AUC:  0.889951006492175


In [15]:
# Checking features with largest/smaller tf-idf

feature_names = np.array(vect.get_feature_names())

sorted_coef_index = X_train_vectorized.max(0).toarray()[0].argsort()

print(f"Smallest tfidf:\n{feature_names[sorted_coef_index[:10]]}\n")
print(f"Largest tfidf:\n{feature_names[sorted_coef_index[:-11:-1]]}\n")

Smallest tfidf:
['61' 'printer' 'approach' 'adjustment' 'consequences' 'length' 'emailing'
 'degrees' 'handsfree' 'chipset']

Largest tfidf:
['unlocked' 'handy' 'useless' 'cheat' 'up' 'original' 'exelent' 'exelente'
 'exellent' 'satisfied']



In [16]:
sorted_coef_index = model.coef_[0].argsort()

print('Smallest Coefs:\n{}\n'.format(feature_names[sorted_coef_index[:10]]))
print('Largest Coefs: \n{}'.format(feature_names[sorted_coef_index[:-11:-1]]))

Smallest Coefs:
['not' 'slow' 'disappointed' 'worst' 'terrible' 'never' 'return' 'doesn'
 'horrible' 'waste']

Largest Coefs: 
['great' 'love' 'excellent' 'good' 'best' 'perfect' 'price' 'awesome'
 'far' 'perfectly']


In [17]:
# These reviews are treated the same by our current model
# This is obviously an error
print(model.predict(vect.transform(['not an issue, phone is working',
                                    'an issue, phone is not working'])))

[0 0]


## n-grams

- One way to add context is by adding sequences of word features known as n-grams
    - bigrams count pairs of adjacent words
    - trigrams give us triples of adjacent words
    - ...
- Although n-grams can be powerful in capturing meaning, longer sequences can cause an explosion of the number of features

In [18]:
# Fit the CountVectorizer to the training data specifying a minimum document frequency of 5
# and extracting 1-grams and 2-grams
vect = CountVectorizer(min_df = 5, ngram_range = (1, 2)).fit(X_train)
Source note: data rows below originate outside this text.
-- ==== Sys2Proof/Decode.lean ====
section
/-! DEFINITION. The encoding: fields (R91), the opcode map (R95), decoding (R94), and the encoder
written from the same map. The bit patterns are the spec's from general knowledge (D1). PRESUMED
(log 8), unsafe: a proof about an encoded program is about this assignment. -/

namespace Sys2Proof

/-! ### Fields of an opcode (R91) -/

/-- `op[11:8]`. -/
def fieldX (op : Word) : Nibble := op.extractLsb' 8 4

/-- `op[7:4]`. -/
def fieldY (op : Word) : Nibble := op.extractLsb' 4 4

/-- `op[3:0]`. -/
def fieldN (op : Word) : Nibble := op.extractLsb' 0 4

/-- `op[7:0]`. -/
def fieldKK (op : Word) : Byte := op.extractLsb' 0 8

/-- `op[11:0]`. -/
def fieldNNN (op : Word) : Addr12 := op.extractLsb' 0 12

/-! ### The opcode map (R95) -/

/-- One row of R95: the mnemonic as spec/opcode_table.json spells it, the bits compared, the value
they must have, and the instruction with its operands. -/
structure OpcodeRow where
  mnemonic : String
  mask : Word
  pattern : Word
  build : Word → Instr

/-- Rows 1 to 10 of R95. -/
def rowsFlow : List OpcodeRow :=
  [ { mnemonic := "CLS", mask := 0xFFFF, pattern := 0x00E0, build := fun _ => .cls },
    { mnemonic := "RET", mask := 0xFFFF, pattern := 0x00EE, build := fun _ => .ret },
    { mnemonic := "JP_nnn", mask := 0xF000, pattern := 0x1000, build := fun op => .jp (fieldNNN op) },
    { mnemonic := "CALL_nnn", mask := 0xF000, pattern := 0x2000, build := fun op => .call (fieldNNN op) },
    { mnemonic := "SE_Vx_kk", mask := 0xF000, pattern := 0x3000,
      build := fun op => .seImm (fieldX op) (fieldKK op) },
    { mnemonic := "SE_Vx_Vy", mask := 0xF00F, pattern := 0x5000,
      build := fun op => .seReg (fieldX op) (fieldY op) },
    { mnemonic := "SNE_Vx_kk", mask := 0xF000, pattern := 0x4000,
      build := fun op => .sneImm (fieldX op) (fieldKK op) },
    { mnemonic := "SNE_Vx_Vy", mask := 0xF00F, pattern := 0x9000,
      build := fun op => .sneReg (fieldX op) (fieldY op) },
    { mnemonic := "LD_Vx_kk", mask := 0xF000, pattern := 0x6000,
      build := fun op => .ldImm (fieldX op) (fieldKK op) },
    { mnemonic := "ADD_Vx_kk", mask := 0xF000, pattern := 0x7000,
      build := fun op => .addImm (fieldX op) (fieldKK op) } ]

/-- Rows 11 to 19 of R95, group 8. -/
def rowsAlu : List OpcodeRow :=
  [ { mnemonic := "LD_Vx_Vy", mask := 0xF00F, pattern := 0x8000,
      build := fun op => .ldReg (fieldX op) (fieldY op) },
    { mnemonic := "OR_Vx_Vy", mask := 0xF00F, pattern := 0x8001,
      build := fun op => .orReg (fieldX op) (fieldY op) },
    { mnemonic := "AND_Vx_Vy", mask := 0xF00F, pattern := 0x8002,
      build := fun op => .andReg (fieldX op) (fieldY op) },
    { mnemonic := "XOR_Vx_Vy", mask := 0xF00F, pattern := 0x8003,
      build := fun op => .xorReg (fieldX op) (fieldY op) },
    { mnemonic := "ADD_Vx_Vy", mask := 0xF00F, pattern := 0x8004,
      build := fun op => .addReg (fieldX op) (fieldY op) },
    { mnemonic := "SUB_Vx_Vy", mask := 0xF00F, pattern := 0x8005,
      build := fun op => .sub (fieldX op) (fieldY op) },
    { mnemonic := "SHR_Vx", mask := 0xF00F, pattern := 0x8006,
      build := fun op => .shr (fieldX op) (fieldY op) },
    { mnemonic := "SUBN_Vx_Vy", mask := 0xF00F, pattern := 0x8007,
      build := fun op => .subn (fieldX op) (fieldY op) },
    { mnemonic := "SHL_Vx", mask := 0xF00F, pattern := 0x800E,
      build := fun op => .shl (fieldX op) (fieldY op) } ]

/-- Rows 20 to 25 of R95. -/
def rowsIndex : List OpcodeRow :=
  [ { mnemonic := "LD_I_nnn", mask := 0xF000, pattern := 0xA000, build := fun op => .ldI (fieldNNN op) },
    { mnemonic := "JP_V0_nnn", mask := 0xF000, pattern := 0xB000, build := fun op => .jpV0 (fieldNNN op) },
    { mnemonic := "RND_Vx_kk", mask := 0xF000, pattern := 0xC000,
      build := fun op => .rnd (fieldX op) (fieldKK op) },
    { mnemonic := "DRW_Vx_Vy_n", mask := 0xF000, pattern := 0xD000,
      build := fun op => .drw (fieldX op) (fieldY op) (fieldN op) },
    { mnemonic := "SKP_Vx", mask := 0xF0FF, pattern := 0xE09E, build := fun op => .skp (fieldX op) },
    { mnemonic := "SKNP_Vx", mask := 0xF0FF, pattern := 0xE0A1, build := fun op => .sknp (fieldX op) } ]

/-- Rows 26 to 34 of R95, group F. -/
def rowsMisc : List OpcodeRow :=
  [ { mnemonic := "LD_Vx_DT", mask := 0xF0FF, pattern := 0xF007, build := fun op => .ldVxDT (fieldX op) },
    { mnemonic := "LD_DT_Vx", mask := 0xF0FF, pattern := 0xF015, build := fun op => .ldDTVx (fieldX op) },
    { mnemonic := "LD_ST_Vx", mask := 0xF0FF, pattern := 0xF018, build := fun op => .ldSTVx (fieldX op) },
    { mnemonic := "LD_Vx_K", mask := 0xF0FF, pattern := 0xF00A, build := fun op => .ldVxK (fieldX op) },
    { mnemonic := "ADD_I_Vx", mask := 0xF0FF, pattern := 0xF01E, build := fun op => .addI (fieldX op) },
    { mnemonic := "LD_F_Vx", mask := 0xF0FF, pattern := 0xF029, build := fun op => .ldF (fieldX op) },
    { mnemonic := "LD_B_Vx", mask := 0xF0FF, pattern := 0xF033, build := fun op => .ldB (fieldX op) },
    { mnemonic := "LD__I__Vx", mask := 0xF0FF, pattern := 0xF055, build := fun op => .ldMemVx (fieldX op) },
    { mnemonic := "LD_Vx__I", mask := 0xF0FF, pattern := 0xF065, build := fun op => .ldVxMem (fieldX op) } ]

/-- The opcode map, the 34 rows of R95. -/
def opcodeTable : List OpcodeRow := rowsFlow ++ rowsAlu ++ rowsIndex ++ rowsMisc

/-! ### Decoding (R94, R96) -/

/-- A word selects a row when every bit that is no operand has the row's value (R94, D2). -/
def OpcodeRow.selects (row : OpcodeRow) (op : Word) : Bool := op &&& row.mask == row.pattern

/-- Why bytes are no instruction. There is no reserved, hint or no-op space (R97). -/
inductive Reject where
  /-- The word matches no row of R95: the machine raises `DecodeError(op)` when it executes (R96). -/
  | unmapped (op : Word)
  /-- Fewer than the two bytes every instruction has (R90). The machine never meets it: its fetch
  answers two bytes or raises (R66). -/
  | truncated
deriving DecidableEq, Repr

/-- Decode a word: a pure function of the word, total on all 65536 of them (R94, R101). -/
def decode (op : Word) : Except Reject Instr :=
  match opcodeTable.find? (·.selects op) with
  | some row => .ok (row.build op)
  | none => .error (.unmapped op)

/-- Two bytes as the machine fetches them: the byte at the lower address is the high one (R66). -/
def wordOfBytes (hi lo : Byte) : Word := hi ++ lo

/-- The high byte of a word, stored at the lower address (R66). -/
def highByte (op : Word) : Byte := op.extractLsb' 8 8

/-- The low byte of a word, stored at the higher address (R66). -/
def lowByte (op : Word) : Byte := op.extractLsb' 0 8

/-- Decode the instruction at the head of a list of bytes and answer the bytes after it; every
instruction is two bytes, high byte first (R90). -/
def decodeBytes : List Byte → Except Reject (Instr × List Byte)
  | hi :: lo :: rest =>
    match decode (wordOfBytes hi lo) with
    | .ok i => .ok (i, rest)
    | .error r => .error r
  | _ => .error .truncated

/-! ### Encoding (R92, R95) -/

/-- The word of an instruction: group, then operands and selector, most significant first (R92). -/
def encode (i : Instr) : Word :=
  match i with
  | .cls => 0x00E0
  | .ret => 0x00EE
  | .jp nnn => 0x1#4 ++ nnn
  | .call nnn => 0x2#4 ++ nnn
  | .seImm x kk => 0x3#4 ++ x ++ kk
  | .seReg x y => 0x5#4 ++ x ++ y ++ 0x0#4
  | .sneImm x kk => 0x4#4 ++ x ++ kk
  | .sneReg x y => 0x9#4 ++ x ++ y ++ 0x0#4
  | .ldImm x kk => 0x6#4 ++ x ++ kk
  | .addImm x kk => 0x7#4 ++ x ++ kk
  | .ldReg x y => 0x8#4 ++ x ++ y ++ 0x0#4
  | .orReg x y => 0x8#4 ++ x ++ y ++ 0x1#4
  | .andReg x y => 0x8#4 ++ x ++ y ++ 0x2#4
  | .xorReg x y => 0x8#4 ++ x ++ y ++ 0x3#4
  | .addReg x y => 0x8#4 ++ x ++ y ++ 0x4#4
  | .sub x y => 0x8#4 ++ x ++ y ++ 0x5#4
  | .shr x y => 0x8#4 ++ x ++ y ++ 0x6#4
  | .subn x y => 0x8#4 ++ x ++ y ++ 0x7#4
  | .shl x y => 0x8#4 ++ x ++ y ++ 0xE#4
  | .ldI nnn => 0xA#4 ++ nnn
  | .jpV0 nnn => 0xB#4 ++ nnn
  | .rnd x kk => 0xC#4 ++ x ++ kk
  | .drw x y n => 0xD#4 ++ x ++ y ++ n
  | .skp x => 0xE#4 ++ x ++ 0x9E#8
  | .sknp x => 0xE#4 ++ x ++ 0xA1#8
  | .ldVxDT x => 0xF#4 ++ x ++ 0x07#8
  | .ldDTVx x => 0xF#4 ++ x ++ 0x15#8
  | .ldSTVx x => 0xF#4 ++ x ++ 0x18#8
  | .ldVxK x => 0xF#4 ++ x ++ 0x0A#8
  | .addI x => 0xF#4 ++ x ++ 0x1E#8
  | .ldF x => 0xF#4 ++ x ++ 0x29#8
  | .ldB x => 0xF#4 ++ x ++ 0x33#8
  | .ldMemVx x => 0xF#4 ++ x ++ 0x55#8
  | .ldVxMem x => 0xF#4 ++ x ++ 0x65#8

/-- The two bytes of an instruction in memory order (R66, R90). -/
def encodeBytes (i : Instr) : List Byte := [highByte (encode i), lowByte (encode i)]

/-! ### The host's opcode-table words -/

/-- The word the host's numbering gives: bit 0 is the least significant bit, every bit at or above
`nbits` is 0. -/
def tableWord (nbits w : Nat) : Word := BitVec.ofNat 16 (w % 2 ^ nbits)

/-- The instruction the decoder reads from the table word `w` of `nbits` bits, laid out in memory
order. -/
def decodeTableWord (nbits w : Nat) : Option Instr :=
  match decodeBytes [highByte (tableWord nbits w), lowByte (tableWord nbits w)] with
  | .ok (i, _) => some i
  | .error _ => none

end Sys2Proof
end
X_train_vectorized = vect.transform(X_train)

len(vect.get_feature_names())

29072

In [19]:
model = LogisticRegression()
model.fit(X_train_vectorized, y_train)

predictions = model.predict(vect.transform(X_test))
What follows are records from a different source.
/-- A state at every bound: 16 slots of 4094, the largest `pc`. -/
def pcBrim : State := { base with sp := 16, stack := Vector.replicate 16 4094, pc := 0x10FE }

theorem test_witness_StepKeepsPcBounded :
    pcBrim.PcBounded ∧ ∃ t, step pcBrim = .next t ∧ t.halted = true :=
  ⟨⟨by decide, by decide, by decide⟩, exists_next (p := (·.halted)) (by decide)⟩

/-- A jump is none of the writers of any clause. -/
theorem test_witness_MemoryDisplayStackHaveTheirWriters :
    (∃ t, exec (.jp 0x300) base = .next t ∧ t.halted = false) ∧
    (∀ x, Instr.jp 0x300 ≠ .ldB x ∧ Instr.jp 0x300 ≠ .ldMemVx x) ∧
    (Instr.jp 0x300 ≠ .cls ∧ ∀ x y n, Instr.jp 0x300 ≠ .drw x y n) ∧
    (Instr.jp 0x300 ≠ .ret ∧ ∀ nnn, Instr.jp 0x300 ≠ .call nnn) := by
  refine ⟨⟨_, rfl, rfl⟩, ?_, ?_, ?_⟩ <;> simp

theorem test_witness_IndexTimersLatchHaveTheirWriters :
    (∃ t, exec (.jp 0x300) base = .next t ∧ t.halted = false) ∧
    (∀ nnn x, Instr.jp 0x300 ≠ .ldI nnn ∧ Instr.jp 0x300 ≠ .addI x ∧ Instr.jp 0x300 ≠ .ldF x) ∧
    (∀ x, Instr.jp 0x300 ≠ .ldDTVx x) ∧ ∀ x, Instr.jp 0x300 ≠ .ldSTVx x := by
  refine ⟨⟨_, rfl, rfl⟩, ?_, ?_, ?_⟩ <;> simp

/-- `VF` under an instruction that names register 1 and writes no flag. -/
theorem test_witness_RegistersChangeOnlyWhereNamed :
    (∃ t, exec (.addImm 1 0xFF) base = .next t ∧ t.halted = false) ∧
    namesWritten (.addImm 1 0xFF) 15 = false ∧ setsFlag (.addImm 1 0xFF) = false :=
  ⟨⟨_, rfl, rfl⟩, rfl, rfl⟩

theorem test_witness_OnlyTheListedInstructionsRaise :
    base.halted = false ∧ ∃ t, exec .ret base = .next t ∧ t.halted = true := ⟨rfl, _, rfl, rfl⟩

theorem test_witness_InputsAreSeenOnlyByTheirReaders :
    readsInput (.ldMemVx 1) = false ∧ ∃ t, exec (.ldMemVx 1) base = .next t := ⟨rfl, _, rfl⟩

theorem test_witness_CallPushesItsOwnAddress : State.sp { base with sp := 15 } < 16 := by decide

theorem test_witness_CallOnFullStackHalts : State.sp { base with sp := 16 } = 16 := rfl

theorem test_witness_ReturnGoesPastThePoppedAddress :
    (0 < State.sp { base with sp := 16 } ∧ State.sp { base with sp := 16 } ≤ 16) ∧
    (0 < State.sp { base with sp := 1 } ∧ State.sp { base with sp := 1 } ≤ 16) := by decide

theorem test_witness_ReturnOnEmptyStackHalts : base.sp = 0 := rfl

theorem test_witness_CallThenReturnResumesAfterTheCall :
    State.sp { base with sp := 15 } < 16 ∧
    ∃ t, exec (.call 0x400) { base with sp := 15 } = .next t ∧ KeepsStack t t :=
  ⟨by decide, _, rfl, rfl, fun _ => rfl⟩

theorem test_witness_FlagArithmeticTable : (14 : Nibble) ≠ 15 := by decide

theorem test_witness_RandomByteIsMasked : State.rand { base with rand := 0xB7 } = 0xB7 := rfl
print('AUC: ', roc_auc_score(y_test, predictions))

AUC:  0.9104640361714084


In [20]:
feature_names = np.array(vect.get_feature_names())

sorted_coef_index = model.coef_[0].argsort()
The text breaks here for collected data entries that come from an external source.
-- ==== Sys2Proof/Machine/State.lean ====
section
/-! DEFINITION. The machine's state: the block (10_state.md R20 to R39), its pins, the capability to the hardware engine,
the attached device (20_memory.md R35, R64), the host's inputs, and the traces of R10. Plain data. -/

namespace Sys2Proof.Machine

/-- A pin's role (R28). -/
inductive Pin where
  | cs
  | sck
  | mosi
  | miso
  deriving DecidableEq, Repr

/-- A pin's direction: never configured, output, input (R8). -/
inductive Dir where
  | unconf
  | out
  | inp
  deriving DecidableEq, Repr

/-- Direction and output latch of a pin (R8, R28). -/
structure PinState where
  dir : Dir
  latch : Bool
  deriving DecidableEq, Repr

/-- The block's pins (R28), by role. In hardware mode only `cs` is the block's; the other three keep their reset value.
DESIGN CHOICE, unsafe, assumption 35: the spec does not say whether two roles may be given one pin id (R6, R22, D22); the
model keeps a direction and a latch for each role, so two roles with one id are still two pins. -/
structure Pins where
  cs : PinState
  sck : PinState
  mosi : PinState
  miso : PinState
  deriving DecidableEq, Repr

/-- The settings `HwInit` asks for (R186): SPI mode, nominal rate in Hz, bit order. -/
structure HwSettings where
  spiMode : Nat
  hz : Nat
  msbFirst : Bool
  deriving DecidableEq, Repr

/-- A pin-level event (R10, R196), with the two services of the hardware engine. -/
inductive Event where
  | pinMode (p : Pin) (d : Dir)
  | pinWrite (p : Pin) (v : Bool)
  | pinRead (p : Pin) (v : Bool)
  | hwInit (h : HwSettings)
  | hwExchange (tx rx : Byte)
  deriving DecidableEq, Repr

/-- Working state of the software engine (R30). -/
structure Engine where
  shTx : Byte
  shRx : Byte
  bitCnt : BitVec 3
  deriving DecidableEq, Repr

/-- The hardware engine as the block sees it (R31, R37). `settings`: what `HwInit` asked for. `pending`: the byte of an
exchange started (`hwx_start`, `hwx_tx`) and not done. `budget`: the environment's choice of how many more exchanges
complete; `none` is every one, `some 0` is a peripheral that never raises `hwx_done` again (R195, assumption 14). -/
structure Hwx where
  settings : Option HwSettings
  pending : Option Byte
  budget : Option Nat
  deriving DecidableEq, Repr

/-- The device's memory: bytes by address in one canonical form (`Memory.wf`). -/
abbrev Memory := List Host.Cell

/-- Parameters of RefFRAM (R64). `undriven` is what a phase in which the device drives nothing reads as: `some 0xFF`
in RefFRAM, `none` for any value (R192). -/
structure ChipParams where
  memBytes : Nat
  aw : AddrWidth
  requireWel : Bool
  id0 : Byte
  id1 : Byte
  id2 : Byte
  id3 : Byte
  srReset : Byte
  undriven : Option Byte
  deriving DecidableEq, Repr

/-- The attached device (R35, R64). `rxn`, `opc`, `ptr`, `staged`, `stagedSr` are per frame. `out`, `shin`, `bitn` are
its shift register out, its shift register in and the number of bits of the current byte already clocked (R57,
R189 (d)). `fresh` is the model's counter of free values. -/
structure Chip where
  params : ChipParams
  mem : Memory
  sr : Byte
  wel : Bool
  rxn : Nat
  opc : Byte
  ptr : Nat
  staged : List Host.Cell
  stagedSr : Option Byte
  out : Byte
  shin : Byte
  bitn : Nat
  fresh : Nat
  deriving DecidableEq, Repr

/-- What answers on MISO (R56): any device at all, each sample a free value of the whole history of the wires; MISO wired
to MOSI (R194); the reference device (R64). A line that nothing drives is a free value in every wiring (R192). -/
inductive Wiring where
  | arbitrary
  | loopback
  | fram
  deriving DecidableEq, Repr

/-- The pins, the engines, what is attached, and the traces. `frame` holds the pairs (sent, received) of the open
frame, `frames` the completed frames in order, `trace` the pin-level events in order (R10). `seen` is the history of
wire events that the environment's oracle sees (R56), `draws` the model's counter of free samples. -/
structure Bus where
  pins : Pins
  engine : Engine
  hwx : Hwx
  wiring : Wiring
  chip : Chip
  draws : Nat
  seen : List WireEvent
  trace : List Event
  frame : List (Byte × Byte)
  frames : List (List (Byte × Byte))
  deriving DecidableEq, Repr

/-- The sequencer phase (R21). -/
inductive Seq where
  | idle
  | opc
  | addr (k : Nat)
  | data (i : Nat)
  | fin
  deriving DecidableEq, Repr

/-- The operations that touch pins (R213), by name. -/
inductive OpKind where
  | begin
  | writeEnableT
  | writeEnableF
  | write8
  | write
  | read8
  | getDeviceId
  | getStatus
  | setStatus
  deriving DecidableEq, Repr

/-- One exchange still to do in the frame of the operation in progress (R90): a byte whose answer is kept or dropped
(R191), data byte `i` from the `wdat` stream (R144), or the undefined address field (R141). -/
inductive Beat where
  | byte (ph : Seq) (tx : Byte) (keep : Bool)
  | stream (i : Nat)
  | malformed (w : Byte)
  deriving DecidableEq, Repr

/-- The operand latches `OP_ADDR`, `OP_DATA`, `OP_COUNT`, `OP_EN` (R20). -/
structure OpLatches where
  addr : Addr
  data : Byte
  count : Half
  en : Bool
  deriving DecidableEq, Repr

/-- The response latches `R_DATA`, `R_MFG`, `R_PROD`, `R_OK` (R32). -/
structure Response where
  data : Byte
  mfg : Byte
  prod : Half
  ok : Bool
  deriving DecidableEq, Repr

/-- Who presents an input: the host, or a second host agent or bus master (R213 `Overlap`, R223). -/
inductive Agent where
  | primary
  | second
  deriving DecidableEq, Repr

/-- One input, as it is presented to the machine. -/
structure Entry where
  agent : Agent
  enc : Encoded
  deriving DecidableEq, Repr

/-- The whole machine. `op`, `todo` and `got` are the operation in progress, what is left of its frame and the answers
it keeps; `inbox` is what will be presented, in order; `wdat` the bytes offered on the stream; `frees` the model's
counter of free latch values. -/
structure State where
  params : Params
  addrW : Byte
  init : Bool
  busy : Bool
  seq : Seq
  op : Option OpKind
  lat : OpLatches
  resp : Response
  respValid : Bool
  todo : List Beat
  got : List Byte
  inbox : List Entry
  wdat : List Byte
  bus : Bus
  frees : Nat
  deriving DecidableEq, Repr

/-- Model-level faults (R213): a fault ends the run (R218). -/
inductive Fault where
  /-- WRITE8, WRITE or READ8 reaches `EmitAddress` with `ADDR_W = w` outside 1, 2, 3, in conduct `strict` (R141). Safe:
  the hardware goes on with an unspecified frame, the model claims nothing of it. -/
  | malformedWidth (w : Byte)
  deriving DecidableEq, Repr

/-- Refusals. -/
inductive Refusal where
  /-- An instruction that exec rejects by name. Raised by no arm of this model. Safe. -/
  | notModelled (mnemonic : String)
  /-- A pin-touching operation while `INIT = 0`, in conduct `strict` (R213, R236). Safe: the hardware goes on with
  unspecified levels, the model claims nothing of it. -/
  | notInitialised (op : OpKind)
  /-- A command word with `cmd_op` 0xA to 0xF, in conduct `strict` (R98, R213). Safe: no source gives it a meaning. -/
  | reservedCommand (code : BitVec 4)
  /-- An operation or a frame of a second agent while `BUSY = 1`, in conduct `strict` (R213, R223). Safe: outside the
  design. -/
  | overlap
  deriving DecidableEq, Repr

/-- The three outcomes of a step of this machine. -/
abbrev Outcome := Host.Outcome State Fault Refusal

/-- A pin after reset: never configured (R39). -/
def PinState.atReset : PinState := { dir := .unconf, latch := false }

/-- The pins after reset (R39: SCK and MOSI latches 0; the CS and MISO latches are DESIGN CHOICE, assumption 7). -/
def Pins.atReset : Pins :=
  { cs := .atReset, sck := .atReset, mosi := .atReset, miso := .atReset }

/-- The reference device of program P1 (95_test_vectors.md). DESIGN CHOICE, unsafe for claims about received bytes from
reset: assumption 9. -/
def ChipParams.p1 : ChipParams :=
  { memBytes := 65536, aw := .w2, requireWel := true, id0 := 0x04, id1 := 0x7F, id2 := 0x03, id3 := 0x02
    srReset := 0x00, undriven := some 0xFF }

/-- RefFRAM in its initial state (R64): `sr = SR_RESET`, `wel = 0`, memory with nothing listed. -/
def Chip.initial (p : ChipParams) : Chip :=
  { params := p, mem := [], sr := p.srReset, wel := false, rxn := 0, opc := 0, ptr := 0, staged := [], stagedSr := none
    out := 0, shin := 0, bitn := 0, fresh := 0 }

/-- The bus when the block has just been constructed and has not touched it (R39, R230). -/
def Bus.atReset (w : Wiring) (c : Chip) (budget : Option Nat) : Bus :=
  { pins := .atReset, engine := { shTx := 0, shRx := 0, bitCnt := 0 }
    hwx := { settings := none, pending := none, budget := budget }
    wiring := w, chip := c, draws := 0, seen := [], trace := [], frame := [], frames := [] }

/-- Construction, which is reset (R110, R230): the "after reset" column of R39. It reads nothing from the device and
emits nothing on the bus. Latches the spec leaves unspecified are 0 (DESIGN CHOICE, unsafe: assumption 7). -/
def construct (p : Params) (w : Wiring) (c : Chip) (budget : Option Nat) : State :=
  { params := p, addrW := 2, init := false, busy := false, seq := .idle, op := none
    lat := { addr := 0, data := 0, count := 0, en := false }
    resp := { data := 0, mfg := 0, prod := 0, ok := false }, respValid := false
    todo := [], got := [], inbox := [], wdat := [], bus := .atReset w c budget, frees := 0 }

/-- Parameters with the defaults of R6 for a Bus Configuration. -/
def paramsOf (b : BusConfig) : Params :=
  { bus := b, opc := .default, dummy := 0x00, sckHz := 8000000, conduct := .strict }

/-- The hardware-SPI form of construction: "takes only a chip-select pin" (R110). -/
def constructHw (cs : Nat) (w : Wiring) (c : Chip) (budget : Option Nat) : State :=
  construct (paramsOf (.hw cs)) w c budget

/-- The software-SPI form of construction: clock, data-in, data-out, chip-select (R110). -/
def constructSw (clock dataIn dataOut cs : Nat) (w : Wiring) (c : Chip) : State :=
  construct (paramsOf (.sw clock dataIn dataOut cs)) w c none

/-- The machine right after reset: the start of program P1 (software form, four distinct pins, RefFRAM). The choice of
form, pins and device is DESIGN CHOICE: assumptions 8 and 9. -/
def State.reset : State := constructSw 0 1 2 3 .fram (.initial .p1)

end Sys2Proof.Machine
end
print('Smallest Coefs:\n{}\n'.format(feature_names[sorted_coef_index[:10]]))
print('Largest Coefs: \n{}'.format(feature_names[sorted_coef_index[:-11:-1]]))

Smallest Coefs:
['no good' 'junk' 'poor' 'slow' 'worst' 'broken' 'not good' 'terrible'
 'defective' 'horrible']

Largest Coefs: 
['excellent' 'excelente' 'perfect' 'excelent' 'great' 'love' 'awesome'
 'no problems' 'good' 'best']


In [21]:
# These reviews are now correctly identified
print(model.predict(vect.transform(['not an issue, phone is working',
                                    'an issue, phone is not working'])))

[1 0]